Fu un’esperienza molto negativa e triste per me.
Per questo, mi ripromisi di non bocciare mai più nessuno, anche se negli anni successivi non è stato facile mantenere la promessa ed è stato faticosissimo lottare con le numerose opinioni contrarie con cui mi sono confrontata. Ma tant’è!

La diatriba è tuttora in corso tra gli addetti ai lavori, ma io resto ancora della stessa opinione, perché sono certa che fermarlo, in un’organizzazione scolastica come quella in cui si opera in Italia, non faciliti un bambino in difficoltà.

Sul versante delle attività didattiche, mi torna immediatamente alla mente un’indagine conoscitiva dell’ambiente vicino, incentrata sui lavori dei genitori degli alunni e quindi sulle attività che ci circondavano.

Alcune delle cose più interessanti furono la visita al panificio-pasticceria gestito dal papà di uno degli alunni e quella alla tintoria-lavanderia in cui operavano i genitori di un altro.

Ci appassionarono in particolare le macchine e i processi di lavorazione che i piccoli alunni di classe prima seppero rilevare, poi disegnare e codificare a grandi linee.

Ne nacque un bel librino, pieno di scritti e di immagini realizzati da loro.
Alunni e genitori lo apprezzarono molto e furono fieri di aver iniziato così la loro carriera scolastica.

Se non ricordo male, quello fu l’anno dell’incidente di Villeneuve… L’episodio ci colpì molto sia per la vicinanza spaziale, sia per la notorietà del grande pilota che comunque, pur nell’orrore di quanto capitato, riuscì a salvare la vita.
Non era mai accaduto niente di simile prima e tutti ne furono molto scossi, grandi e piccini.

Per raggiungere questa scuola da casa mia, percorrevo un bel pezzo di strada, forse anche una ventina di chilometri.

Uno dei primi giorni la mia Wolksvagen, un maggiolino bianco,  mi prese fuoco.
Un gentile automobilista dietro di me, dopo avermelo segnalato, spense il piccolo incendio con un estintore che lui aveva a bordo.
Che civiltà! Non volle nemmeno essere risarcito per il costo della bomboletta!
Quel posto cominciava davvero a piacermi!

Dopo aver transitato per Spilamberto, la strada attraversava un bellissimo paesaggio caratterizzato da frutteti a perdita d’occhio.
Quello era il comprensorio di Castelvetro e di Vignola, per cui a destra, a sinistra, davanti e dietro, ovunque guardassi, non vedevo che viti e magnifici ciliegi!

Inizialmente ci furono gialli, marroni sfumati di arancio e di rosso, poi gli scheletrici rami, abilmente tenuti in ordinate raggiere, filtravano neri attraverso le umide brume, nascondendosi al freddo.
Sempre però vivevo profondamente il paesaggio intorno a me e il mio rientro a casa in quella atmosfera magica mi riempiva di grande gioia.

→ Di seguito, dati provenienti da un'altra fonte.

/-- TCORE.CORE_CTRL.HOLD. -/
def fTcoreCoreCtrlHold : Fld := ⟨0x040, 0, 0, .rw, 1, 1, 4, 0, 1⟩
/-- TCORE.RESET_PC. -/
def fTcoreResetPc : Fld := ⟨0x044, 31, 2, .rw, 0, 1, 4, 0, 1073741823⟩
/-- TCORE.CORE_STATUS.STATE. -/
def fTcoreCoreStatusState : Fld := ⟨0x048, 2, 0, .ro, 0, 1, 4, 0, 7⟩
/-- TCORE.CORE_STATUS.EXL. -/
def fTcoreCoreStatusExl : Fld := ⟨0x048, 3, 3, .ro, 0, 1, 4, 0, 1⟩
/-- TCORE.CORE_STATUS.SEALED. -/
def fTcoreCoreStatusSealed : Fld := ⟨0x048, 4, 4, .ro, 0, 1, 4, 0, 1⟩
/-- TCORE.CORE_STATUS.OUTSTANDING. -/
def fTcoreCoreStatusOutstanding : Fld := ⟨0x048, 13, 5, .ro, 0, 1, 4, 0, 511⟩
/-- TCORE.CORE_TIMEOUT.TIMEOUT. -/
def fTcoreCoreTimeoutTimeout : Fld := ⟨0x04c, 25, 0, .rw, 15625, 1, 4, 0, 67108863⟩
/-- TCORE.WD_CTRL.EN. -/
def fTcoreWdCtrlEn : Fld := ⟨0x050, 0, 0, .rw, 0, 1, 4, 0, 1⟩
/-- TCORE.WD_CTRL.WD_DEBUG_POLICY. -/
def fTcoreWdCtrlWdDebugPolicy : Fld := ⟨0x050, 1, 1, .rw, 0, 1, 4, 0, 1⟩
/-- TCORE.WD_CTRL.LOCK. -/
def fTcoreWdCtrlLock : Fld := ⟨0x050, 2, 2, .w1s, 0, 1, 4, 0, 1⟩
/-- TCORE.WD_LOAD. -/
def fTcoreWdLoad : Fld := ⟨0x054, 23, 0, .rw, 100000, 1, 4, 1, 16777215⟩
/-- TCORE.WD_GRACE. -/
def fTcoreWdGrace : Fld := ⟨0x058, 23, 0, .rw, 1000, 1, 4, 0, 16777215⟩
/-- TCORE.WD_COUNT. -/
def fTcoreWdCount : Fld := ⟨0x05c, 23, 0, .ro, 0, 1, 4, 0, 16777215⟩
/-- TCORE.LAST_EXC0.EPC. -/
def fTcoreLastExc0Epc : Fld := ⟨0x060, 31, 0, .ro, 0, 1, 4, 0, 4294967295⟩
/-- TCORE.LAST_EXC1.CODE. -/
def fTcoreLastExc1Code : Fld := ⟨0x064, 2, 0, .ro, 0, 1, 4, 0, 7⟩
/-- TCORE.LAST_EXC2.EINFO. -/
def fTcoreLastExc2Einfo : Fld := ⟨0x068, 31, 0, .ro, 0, 1, 4, 0, 4294967295⟩
/-- TCORE.PEEP_TX.WORD. -/
def fTcorePeepTxWord : Fld := ⟨0x070, 31, 0, .ro, 0, 1, 4, 0, 4294967295⟩
/-- TCORE.PEEP_RX.WORD. -/
def fTcorePeepRxWord : Fld := ⟨0x074, 31, 0, .ro, 0, 1, 4, 0, 4294967295⟩
/-- TCORE.PAGE_CAUSE.TCM_CORRECTED. -/
def cTcoreTcmCorrected : Fld := ⟨0x014, 0, 0, .w1c, 0, 1, 4, 0, 1⟩
/-- TCORE.PAGE_CAUSE.TCM_UNCORRECTABLE. -/
def cTcoreTcmUncorrectable : Fld := ⟨0x014, 1, 1, .w1c, 0, 1, 4, 0, 1⟩
/-- TCORE.PAGE_CAUSE.WD_EXPIRED. -/
def cTcoreWdExpired : Fld := ⟨0x014, 2, 2, .w1c, 0, 1, 4, 0, 1⟩
/-- TCORE.PAGE_CAUSE.LOCKUP. -/
def cTcoreLockup : Fld := ⟨0x014, 3, 3, .w1c, 0, 1, 4, 0, 1⟩
/-- TCORE.PAGE_CAUSE.CORE_TIMEOUT. -/
def cTcoreCoreTimeout : Fld := ⟨0x014, 4, 4, .w1c, 0, 1, 4, 0, 1⟩
/-- TCORE.PAGE_CAUSE.CORE_LATE. -/
def cTcoreCoreLate : Fld := ⟨0x014, 5, 5, .w1c, 0, 1, 4, 0, 1⟩
/-! ### PORTER -/

/-- PORTER.PORTER_CFG.ARB_N. -/
def fPorterPorterCfgArbN : Fld := ⟨0x040, 7, 0, .rw, 8, 1, 4, 2, 255⟩
/-- PORTER.PORTER_CFG.TICK. -/
def fPorterPorterCfgTick : Fld := ⟨0x040, 19, 8, .rw, 4, 1, 4, 1, 4000⟩
/-- PORTER.TICK_COUNT. -/
def fPorterTickCount : Fld := ⟨0x044, 31, 0, .ro, 0, 1, 4, 0, 4294967295⟩
/-- PORTER.TASK_CMD.TASK. -/
def fPorterTaskCmdTask : Fld := ⟨0x048, 9, 0, .wo, 0, 1, 4, 0, 1023⟩
/-- PORTER.TASK_CMD.PRIO. -/
def fPorterTaskCmdPrio : Fld := ⟨0x048, 14, 10, .wo, 0, 1, 4, 0, 31⟩
/-- PORTER.TASK_CMD.OP. -/
def fPorterTaskCmdOp : Fld := ⟨0x048, 18, 16, .wo, 0, 1, 4, 0, 7⟩
/-- PORTER.READY_MAP. -/
def fPorterReadyMap : Fld := ⟨0x04c, 31, 0, .ro, 0, 1, 4, 0, 4294967295⟩
/-- PORTER.COUNTS.READY. -/
def fPorterCountsReady : Fld := ⟨0x050, 10, 0, .ro, 0, 1, 4, 0, 2047⟩
/-- PORTER.COUNTS.DELAYED. -/
def fPorterCountsDelayed : Fld := ⟨0x050, 26, 16, .ro, 0, 1, 4, 0, 2047⟩
/-- PORTER.CUR_TASK.TASK. -/
def fPorterCurTaskTask : Fld := ⟨0x060, 9, 0, .ro, 0, 2, 16, 0, 1023⟩
/-- PORTER.CUR_TASK.VALID. -/
def fPorterCurTaskValid : Fld := ⟨0x060, 31, 31, .ro, 0, 2, 16, 0, 1⟩
/-- PORTER.CUR_ENTRY.ENTRY. -/
def fPorterCurEntryEntry : Fld := ⟨0x064, 31, 0, .ro, 0, 2, 16, 0, 4294967295⟩
/-- PORTER.CUR_ARG.ARG. -/
def fPorterCurArgArg : Fld := ⟨0x068, 31, 0, .ro, 0, 2, 16, 0, 4294967295⟩
/-- PORTER.CUR_EVENT.EVENT. -/
def fPorterCurEventEvent : Fld := ⟨0x06c, 31, 0, .ro, 0, 2, 16, 0, 4294967295⟩
/-- PORTER.CAUSE_BIND.TASK. -/
def fPorterCauseBindTask : Fld := ⟨0x080, 9, 0, .rw, 0, 32, 4, 0, 1023⟩
/-- PORTER.CAUSE_BIND.EN. -/
def fPorterCauseBindEn : Fld := ⟨0x080, 31, 31, .rw, 0, 32, 4, 0, 1⟩
/-- PORTER.TRACE_CTRL.EN. -/
def fPorterTraceCtrlEn : Fld := ⟨0x100, 0, 0, .rw, 0, 1, 4, 0, 1⟩
/-- PORTER.TRACE_CTRL.STREAM. -/
def fPorterTraceCtrlStream : Fld := ⟨0x100, 1, 1, .rw, 0, 1, 4, 0, 1⟩
/-- PORTER.TRACE_CTRL.STREAM_LOG2. -/
def fPorterTraceCtrlStreamLog2 : Fld := ⟨0x100, 12, 8, .rw, 10, 1, 4, 7, 20⟩
/-- PORTER.TRACE_CTRL.KIND_MASK. -/
def fPorterTraceCtrlKindMask : Fld := ⟨0x100, 25, 16, .rw, 1023, 1, 4, 0, 1023⟩
/-- PORTER.TRACE_STATUS.COUNT. -/
def fPorterTraceStatusCount : Fld := ⟨0x104, 10, 0, .ro, 0, 1, 4, 0, 2047⟩
/-- PORTER.TRACE_POP_LO. -/
def fPorterTracePopLo : Fld := ⟨0x108, 31, 0, .ro, 0, 1, 4, 0, 4294967295⟩
/-- PORTER.TRACE_POP_HI. -/
def fPorterTracePopHi : Fld := ⟨0x10c, 31, 0, .ro, 0, 1, 4, 0, 4294967295⟩
/-- PORTER.TRACE_BASE_LO.BASE. -/
def fPorterTraceBaseLoBase : Fld := ⟨0x110, 31, 6, .rw, 0, 1, 4, 0, 67108863⟩
/-- PORTER.TRACE_BASE_HI.BASE. -/
def fPorterTraceBaseHiBase : Fld := ⟨0x114, 31, 0, .rw, 0, 1, 4, 0, 4294967295⟩
/-- PORTER.TRACE_WPTR.WPTR_LO. -/
def fPorterTraceWptrWptrLo : Fld := ⟨0x118, 31, 0, .ro, 0, 1, 4, 0, 4294967295⟩
/-- PORTER.TRACE_WPTR.WPTR_HI. -/
def fPorterTraceWptrWptrHi : Fld := ⟨0x11c, 31, 0, .ro, 0, 1, 4, 0, 4294967295⟩
/-- PORTER.PAGE_CAUSE.DB_DROP. -/
def cPorterDbDrop : Fld := ⟨0x014, 0, 0, .w1c, 0, 1, 4, 0, 1⟩
/-- PORTER.PAGE_CAUSE.CMD_REFUSED. -/
def cPorterCmdRefused : Fld := ⟨0x014, 1, 1, .w1c, 0, 1, 4, 0, 1⟩
/-- PORTER.PAGE_CAUSE.TASK_RECLAIMED. -/
def cPorterTaskReclaimed : Fld := ⟨0x014, 2, 2, .w1c, 0, 1, 4, 0, 1⟩
/-- PORTER.PAGE_CAUSE.TRACE_LOST. -/
def cPorterTraceLost : Fld := ⟨0x014, 3, 3, .w1c, 0, 1, 4, 0, 1⟩
/-- PORTER.PAGE_CAUSE.PENDING_SAT. -/
def cPorterPendingSat : Fld := ⟨0x014, 4, 4, .w1c, 0, 1, 4, 0, 1⟩
/-- PORTER.PAGE_CAUSE.DESC_BAD. -/
def cPorterDescBad : Fld := ⟨0x014, 5, 5, .w1c, 0, 1, 4, 0, 1⟩
/-! ### DBG -/

/-- DBG.OWNER. -/
def fDbgOwner : Fld := ⟨0x040, 1, 0, .ro, 0, 1, 4, 0, 3⟩
/-- DBG.OWNER.CLAIM. -/
def fDbgOwnerClaim : Fld := ⟨0x040, 2, 2, .wo, 0, 1, 4, 0, 1⟩
/-- DBG.OWNER.RELEASE. -/
def fDbgOwnerRelease : Fld := ⟨0x040, 3, 3, .wo, 0, 1, 4, 0, 1⟩
/-- DBG.MAP_ADDR. -/
def fDbgMapAddr : Fld := ⟨0x044, 31, 0, .rw, 0, 1, 4, 0, 4294967295⟩
/-- DBG.MAP_DATA. -/
def fDbgMapData : Fld := ⟨0x048, 31, 0, .rw, 0, 1, 4, 0, 4294967295⟩
/-- DBG.MAP_CTRL.BUSY. -/
def fDbgMapCtrlBusy : Fld := ⟨0x04c, 0, 0, .ro, 0, 1, 4, 0, 1⟩
/-- DBG.MAP_CTRL.ERROR. -/
def fDbgMapCtrlError : Fld := ⟨0x04c, 1, 1, .ro, 0, 1, 4, 0, 1⟩
/-- DBG.MAP_CTRL.GO. -/
def fDbgMapCtrlGo : Fld := ⟨0x04c, 2, 2, .wo, 0, 1, 4, 0, 1⟩
/-- DBG.MAP_CTRL.WRITE. -/
def fDbgMapCtrlWrite : Fld := ⟨0x04c, 3, 3, .wo, 0, 1, 4, 0, 1⟩
/-- DBG.MEM_ADDR_LO. -/
def fDbgMemAddrLo : Fld := ⟨0x050, 31, 0, .rw, 0, 1, 4, 0, 4294967295⟩
/-- DBG.MEM_ADDR_HI. -/
def fDbgMemAddrHi : Fld := ⟨0x054, 31, 0, .rw, 0, 1, 4, 0, 4294967295⟩
/-- DBG.MEM_DATA. -/
def fDbgMemData : Fld := ⟨0x058, 31, 0, .rw, 0, 1, 4, 0, 4294967295⟩
/-- DBG.MEM_CTRL.GO. -/
def fDbgMemCtrlGo : Fld := ⟨0x05c, 0, 0, .wo, 0, 1, 4, 0, 1⟩
/-- DBG.MEM_CTRL.WRITE. -/
def fDbgMemCtrlWrite : Fld := ⟨0x05c, 1, 1, .rw, 0, 1, 4, 0, 1⟩
/-- DBG.MEM_CTRL.SIZE. -/
def fDbgMemCtrlSize : Fld := ⟨0x05c, 3, 2, .rw, 0, 1, 4, 0, 3⟩
/-- DBG.MEM_CTRL.DONE. -/
def fDbgMemCtrlDone : Fld := ⟨0x05c, 4, 4, .ro, 0, 1, 4, 0, 1⟩
/-- DBG.MEM_CTRL.STATUS. -/
def fDbgMemCtrlStatus : Fld := ⟨0x05c, 7, 5, .ro, 0, 1, 4, 0, 7⟩
/-- DBG.IDCODE. -/
def fDbgIdcode : Fld := ⟨0x060, 31, 0, .ro, 0, 1, 4, 0, 4294967295⟩
/-! ### DBG, core c (offsets from 0x100 + 0x100 c) -/

/-- DBGC.RUN_CTRL.HALT_REQ. -/
def fDbgcRunCtrlHaltReq : Fld := ⟨0x000, 0, 0, .wo, 0, 1, 4, 0, 1⟩
/-- DBGC.RUN_CTRL.RESUME. -/
def fDbgcRunCtrlResume : Fld := ⟨0x000, 1, 1, .wo, 0, 1, 4, 0, 1⟩
/-- DBGC.RUN_CTRL.STEP. -/
def fDbgcRunCtrlStep : Fld := ⟨0x000, 2, 2, .wo, 0, 1, 4, 0, 1⟩
/-- DBGC.RUN_CTRL.STEP_IRQ. -/
def fDbgcRunCtrlStepIrq : Fld := ⟨0x000, 3, 3, .rw, 0, 1, 4, 0, 1⟩
/-- DBGC.RUN_CTRL.HALT_ON_RESET. -/
def fDbgcRunCtrlHaltOnReset : Fld := ⟨0x000, 4, 4, .rw, 0, 1, 4, 0, 1⟩
/-- DBGC.RUN_CTRL.HALT_BOTH. -/
def fDbgcRunCtrlHaltBoth : Fld := ⟨0x000, 5, 5, .rw, 0, 1, 4, 0, 1⟩
/-- DBGC.RUN_CTRL.CATCH. -/
def fDbgcRunCtrlCatch : Fld := ⟨0x000, 9, 6, .rw, 0, 1, 4, 0, 15⟩
/-- DBGC.RUN_STATUS.HALTED. -/
def fDbgcRunStatusHalted : Fld := ⟨0x004, 0, 0, .ro, 0, 1, 4, 0, 1⟩
/-- DBGC.RUN_STATUS.CAUSE. -/
def fDbgcRunStatusCause : Fld := ⟨0x004, 3, 1, .ro, 0, 1, 4, 0, 7⟩
/-- DBGC.RUN_STATUS.COMP. -/
def fDbgcRunStatusComp : Fld := ⟨0x004, 6, 4, .ro, 0, 1, 4, 0, 7⟩
/-- DBGC.REG_SEL. -/
def fDbgcRegSel : Fld := ⟨0x008, 6, 0, .rw, 0, 1, 4, 0, 127⟩
/-- DBGC.REG_DATA. -/
def fDbgcRegData : Fld := ⟨0x00c, 31, 0, .rw, 0, 1, 4, 0, 4294967295⟩
/-- DBGC.FEED. -/
def fDbgcFeed : Fld := ⟨0x010, 31, 0, .wo, 0, 1, 4, 0, 4294967295⟩
/-- DBGC.FEED_STATUS.BUSY. -/
def fDbgcFeedStatusBusy : Fld := ⟨0x014, 0, 0, .ro, 0, 1, 4, 0, 1⟩
/-- DBGC.FEED_STATUS.ERR. -/
def fDbgcFeedStatusErr : Fld := ⟨0x014, 1, 1, .ro, 0, 1, 4, 0, 1⟩
/-- DBGC.FEED_STATUS.ECODE. -/
def fDbgcFeedStatusEcode : Fld := ⟨0x014, 4, 2, .ro, 0, 1, 4, 0, 7⟩
/-- DBGC.FEED_STATUS.KIND. -/
def fDbgcFeedStatusKind : Fld := ⟨0x014, 15, 8, .ro, 0, 1, 4, 0, 255⟩
/-- DBGC.MON_CTRL.MON_THRESHOLD. -/
def fDbgcMonCtrlMonThreshold : Fld := ⟨0x018, 1, 0, .rw, 0, 1, 4, 0, 3⟩
/-- DBGC.MON_CTRL.MON_ACTIVE. -/
def fDbgcMonCtrlMonActive : Fld := ⟨0x018, 2, 2, .ro, 0, 1, 4, 0, 1⟩
/-- DBGC.MON_CTRL.MON_DEPTH. -/
def fDbgcMonCtrlMonDepth : Fld := ⟨0x018, 15, 8, .ro, 0, 1, 4, 0, 255⟩
/-- DBGC.PEEP_ACK. -/
def fDbgcPeepAck : Fld := ⟨0x01c, 0, 0, .wo, 0, 1, 4, 0, 1⟩
/-- DBGC.COMP_ADDR.ADDR. -/
def fDbgcCompAddrAddr : Fld := ⟨0x020, 31, 0, .rw, 0, 8, 16, 0, 4294967295⟩
/-- DBGC.COMP_CTRL.EN. -/
def fDbgcCompCtrlEn : Fld := ⟨0x024, 0, 0, .rw, 0, 8, 16, 0, 1⟩
/-- DBGC.COMP_CTRL.ACTION. -/
def fDbgcCompCtrlAction : Fld := ⟨0x024, 3, 1, .rw, 0, 8, 16, 0, 3⟩
/-- DBGC.COMP_CTRL.ACCESS. -/
def fDbgcCompCtrlAccess : Fld := ⟨0x024, 5, 4, .rw, 0, 8, 16, 0, 3⟩
/-- DBGC.COMP_CTRL.VALUE_EN. -/
def fDbgcCompCtrlValueEn : Fld := ⟨0x024, 6, 6, .rw, 0, 8, 16, 0, 1⟩
/-- DBGC.COMP_CTRL.MASK_BITS. -/
def fDbgcCompCtrlMaskBits : Fld := ⟨0x024, 11, 7, .rw, 0, 8, 16, 0, 31⟩
/-- DBGC.COMP_CTRL.BAY. -/
def fDbgcCompCtrlBay : Fld := ⟨0x024, 18, 12, .rw, 0, 8, 16, 0, 103⟩
/-- DBGC.COMP_CTRL.CAP_ALL. -/
def fDbgcCompCtrlCapAll : Fld := ⟨0x024, 19, 19, .rw, 0, 8, 16, 0, 1⟩
/-- DBGC.COMP_VALUE.VALUE. -/
def fDbgcCompValueValue : Fld := ⟨0x028, 31, 0, .rw, 0, 8, 16, 0, 4294967295⟩
/-- DBGC.COMP_VMASK.VMASK. -/
def fDbgcCompVmaskVmask : Fld := ⟨0x02c, 31, 0, .rw, 0, 8, 16, 0, 4294967295⟩
/-- DBGC.TRACE_CTRL.EN. -/
def fDbgcTraceCtrlEn : Fld := ⟨0x0a0, 0, 0, .rw, 0, 1, 4, 0, 1⟩
/-- DBGC.TRACE_CTRL.MODE. -/
def fDbgcTraceCtrlMode : Fld := ⟨0x0a0, 1, 1, .rw, 0, 1, 4, 0, 1⟩
/-- DBGC.TRACE_CTRL.POST. -/
def fDbgcTraceCtrlPost : Fld := ⟨0x0a0, 15, 8, .rw, 0, 1, 4, 0, 255⟩
/-- DBGC.TRACE_SEL. -/
def fDbgcTraceSel : Fld := ⟨0x0a4, 7, 0, .rw, 0, 1, 4, 0, 255⟩
/-- DBGC.TRACE_DATA_LO. -/
def fDbgcTraceDataLo : Fld := ⟨0x0a8, 31, 0, .ro, 0, 1, 4, 0, 4294967295⟩
/-- DBGC.TRACE_DATA_HI. -/
def fDbgcTraceDataHi : Fld := ⟨0x0ac, 31, 0, .ro, 0, 1, 4, 0, 4294967295⟩
/-- DBGC.TRACE_STATUS.COUNT. -/
def fDbgcTraceStatusCount : Fld := ⟨0x0b0, 8, 0, .ro, 0, 1, 4, 0, 511⟩
/-- DBGC.TRACE_STATUS.RUNNING. -/
def fDbgcTraceStatusRunning : Fld := ⟨0x0b0, 9, 9, .ro, 0, 1, 4, 0, 1⟩
/-! ### DBG -/

/-- DBG.PAGE_CAUSE.HALTED0. -/
def cDbgHalted0 : Fld := ⟨0x014, 0, 0, .w1c, 0, 1, 4, 0, 1⟩
/-- DBG.PAGE_CAUSE.HALTED1. -/
def cDbgHalted1 : Fld := ⟨0x014, 1, 1, .w1c, 0, 1, 4, 0, 1⟩
/-- DBG.PAGE_CAUSE.DBG_CONFLICT. -/
def cDbgDbgConflict : Fld := ⟨0x014, 2, 2, .w1c, 0, 1, 4, 0, 1⟩
/-- DBG.PAGE_CAUSE.SEALED_REFUSED. -/
def cDbgSealedRefused : Fld := ⟨0x014, 3, 3, .w1c, 0, 1, 4, 0, 1⟩
/-! ### TCORE -/

/-- TCORE.PAGE_CAUSE.PEEP_OVERRUN. -/
def cTcorePeepOverrun : Fld := ⟨0x014, 6, 6, .w1c, 0, 1, 4, 0, 1⟩
/-! ### PWR -/

/-- PWR.MODE_REQ.TARGET. -/
def fPwrModeReqTarget : Fld := ⟨0x040, 2, 0, .wo, 0, 1, 4, 0, 7⟩
/-- PWR.MODE_REQ.GO. -/
def fPwrModeReqGo : Fld := ⟨0x040, 3, 3, .wo, 0, 1, 4, 0, 1⟩
/-- PWR.MODE_STATUS.BUSY. -/
def fPwrModeStatusBusy : Fld := ⟨0x044, 0, 0, .ro, 0, 1, 4, 0, 1⟩
/-- PWR.MODE_STATUS.TARGET. -/
def fPwrModeStatusTarget : Fld := ⟨0x044, 3, 1, .ro, 0, 1, 4, 0, 7⟩
/-- PWR.POOL_OFF. -/
def fPwrPoolOff : Fld := ⟨0x048, 0, 0, .rw, 1, 1, 4, 0, 1⟩
/-- PWR.QUIESCE_LIMIT. -/
def fPwrQuiesceLimit : Fld := ⟨0x04c, 19, 0, .rw, 1000, 1, 4, 1, 1000000⟩
/-- PWR.DROWSE_BAYS.BAYS. -/
def fPwrDrowseBaysBays : Fld := ⟨0x050, 31, 0, .rw, 0, 3, 4, 0, 4294967295⟩
/-- PWR.DROWSE_BAYS[3].BAYS: bays 96 to 103, the bits above them RSV. -/
def fPwrDrowseBaysLast : Fld := ⟨0x05c, 7, 0, .rw, 0, 1, 4, 0, 255⟩
/-- PWR.DROWSE_LINKS.LINKS. -/
def fPwrDrowseLinksLinks : Fld := ⟨0x060, 31, 0, .rw, 0, 4, 4, 0, 4294967295⟩
/-- PWR.DROWSE_LINKS[4].LINKS: links 128 to 143, the bits above them RSV. -/
def fPwrDrowseLinksLast : Fld := ⟨0x070, 15, 0, .rw, 0, 1, 4, 0, 65535⟩
/-- PWR.PAGE_CAUSE.MODE_DONE. -/
def cPwrModeDone : Fld := ⟨0x014, 0, 0, .w1c, 0, 1, 4, 0, 1⟩
/-- PWR.PAGE_CAUSE.MODE_REFUSED. -/
def cPwrModeRefused : Fld := ⟨0x014, 1, 1, .w1c, 0, 1, 4, 0, 1⟩
/-- PWR.PAGE_CAUSE.DROWSE_PARTIAL. -/
def cPwrDrowsePartial : Fld := ⟨0x014, 2, 2, .w1c, 0, 1, 4, 0, 1⟩
/-- PWR.PAGE_CAUSE.LINK_FORCED. -/
def cPwrLinkForced : Fld := ⟨0x014, 3, 3, .w1c, 0, 1, 4, 0, 1⟩
/-- PWR.PAGE_CAUSE.FAULT_ENTERED. -/
def cPwrFaultEntered : Fld := ⟨0x014, 4, 4, .w1c, 0, 1, 4, 0, 1⟩
/-! ### SILL -/

/-- SILL.DEVICE_MODE.MODE. -/
def fSillDeviceModeMode : Fld := ⟨0x040, 2, 0, .ro, 0, 1, 4, 0, 7⟩
/-- SILL.DEVICE_MODE.PREV. -/
def fSillDeviceModePrev : Fld := ⟨0x040, 5, 3, .ro, 0, 1, 4, 0, 7⟩
/-- SILL.RESET_CAUSE.CAUSE. -/
def fSillResetCauseCause : Fld := ⟨0x044, 2, 0, .ro, 0, 1, 4, 0, 7⟩
/-- SILL.WAKE_EN.PCIE. -/
def fSillWakeEnPcie : Fld := ⟨0x048, 0, 0, .rw, 1, 1, 4, 0, 1⟩
/-- SILL.WAKE_EN.WAKE_N. -/
def fSillWakeEnWakeN : Fld := ⟨0x048, 1, 1, .rw, 1, 1, 4, 0, 1⟩
/-- SILL.WAKE_EN.TIMER. -/
def fSillWakeEnTimer : Fld := ⟨0x048, 2, 2, .rw, 0, 1, 4, 0, 1⟩
/-- SILL.WAKE_EN.LINK. -/
def fSillWakeEnLink : Fld := ⟨0x048, 3, 3, .rw, 0, 1, 4, 0, 1⟩
/-- SILL.WAKE_SRC.SOURCE. -/
def fSillWakeSrcSource : Fld := ⟨0x04c, 2, 0, .ro, 0, 1, 4, 0, 7⟩
/-- SILL.WAKE_SRC.LINK. -/
def fSillWakeSrcLink : Fld := ⟨0x04c, 15, 8, .ro, 0, 1, 4, 0, 255⟩
/-- SILL.TIMER_CMP. -/
def fSillTimerCmp : Fld := ⟨0x050, 31, 0, .rw, 0, 1, 4, 0, 4294967295⟩
/-- SILL.TIMER_COUNT. -/
def fSillTimerCount : Fld := ⟨0x054, 31, 0, .ro, 0, 1, 4, 0, 4294967295⟩
/-- SILL.FAULT.CAUSE. -/
def fSillFaultCause : Fld := ⟨0x058, 2, 0, .ro, 0, 1, 4, 0, 7⟩
/-- SILL.FAULT.FROM. -/
def fSillFaultFrom : Fld := ⟨0x058, 5, 3, .ro, 0, 1, 4, 0, 7⟩
/-- SILL.FAULT.SEEN. -/
def fSillFaultSeen : Fld := ⟨0x058, 13, 8, .ro, 0, 1, 4, 0, 63⟩
/-- SILL.FAULT.VALID. -/
def fSillFaultValid : Fld := ⟨0x058, 31, 31, .w1c, 0, 1, 4, 0, 1⟩
/-- SILL.LINK_WAKE_EN.LINKS. -/
def fSillLinkWakeEnLinks : Fld := ⟨0x088, 31, 0, .rw, 0, 4, 4, 0, 4294967295⟩
/-- SILL.LINK_WAKE_EN[4].LINKS: links 128 to 143, the bits above them RSV. -/
def fSillLinkWakeEnLast : Fld := ⟨0x098, 15, 0, .rw, 0, 1, 4, 0, 65535⟩
/-- SILL.PAGE_CAUSE.WOKE. -/
def cSillWoke : Fld := ⟨0x014, 0, 0, .w1c, 0, 1, 4, 0, 1⟩
/-- SILL.PAGE_CAUSE.FORCED_DORMANT. -/
def cSillForcedDormant : Fld := ⟨0x014, 1, 1, .w1c, 0, 1, 4, 0, 1⟩
/-- SILL.PAGE_CAUSE.KEYRAM_LOST. -/
def cSillKeyramLost : Fld := ⟨0x014, 2, 2, .w1c, 0, 1, 4, 0, 1⟩
/-! ### PWR -/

Non vi dico in primavera che spettacolo fu allestito in esclusiva per me che lo sapevo apprezzare!
Decine e decine e decine di ciliegi in fiore riempirono i campi, neppure una foglia verde ne spezzava l’incanto.
Leggiadre trine di nuvole bianche apparvero all’improvviso, nell’incanto dell’aria vaporosa della Pianura Padana che stemperava i colori del cielo e del sole.

Fu un’emozione indescrivibile la prima volta, ma anche tutte le altre, perché la prospettiva variava con lo scorrere della strada, mentre la mente si riempiva di poesia che voleva in qualche modo uscire dal cuore.

Scrissi più di un verso a tal proposito, perché la vita in me urgeva di essere ascoltata.

Quello fu un periodo bello e pieno di grazia.
Ho sempre pensato che la maternità acuisca tutte le facoltà della persona e le fa credere che ogni cosa sia possibile, avvicinando alla divinità.
Un simile spettacolo mi faceva da cassa di risonanza tale che oggi ho ancora integre in me quelle immagini indimenticabili.

Di quella primavera, però, ho anche un triste ricordo. Due uccellini, impazziti dalla frenesia d’amore, volarono in picchiata verso la mia automobile… uno di loro rimase sull’asfalto. 
Una tragedia si consumò davanti ai miei occhi lasciandomi l’amaro in bocca per parecchi giorni.





🤔 Riflessioni

🐝 Quali sono i punti di forza?

✔  Il rapporto con il tessuto sociale.
✔  Le relazioni profonde e di collaborazione con i genitori.
✔  La scelta di attività di indagine dello spazio-tempo vicini.
✔  Il collegamento di tutti gli sviluppi disciplinari in un progetto unico e concreto.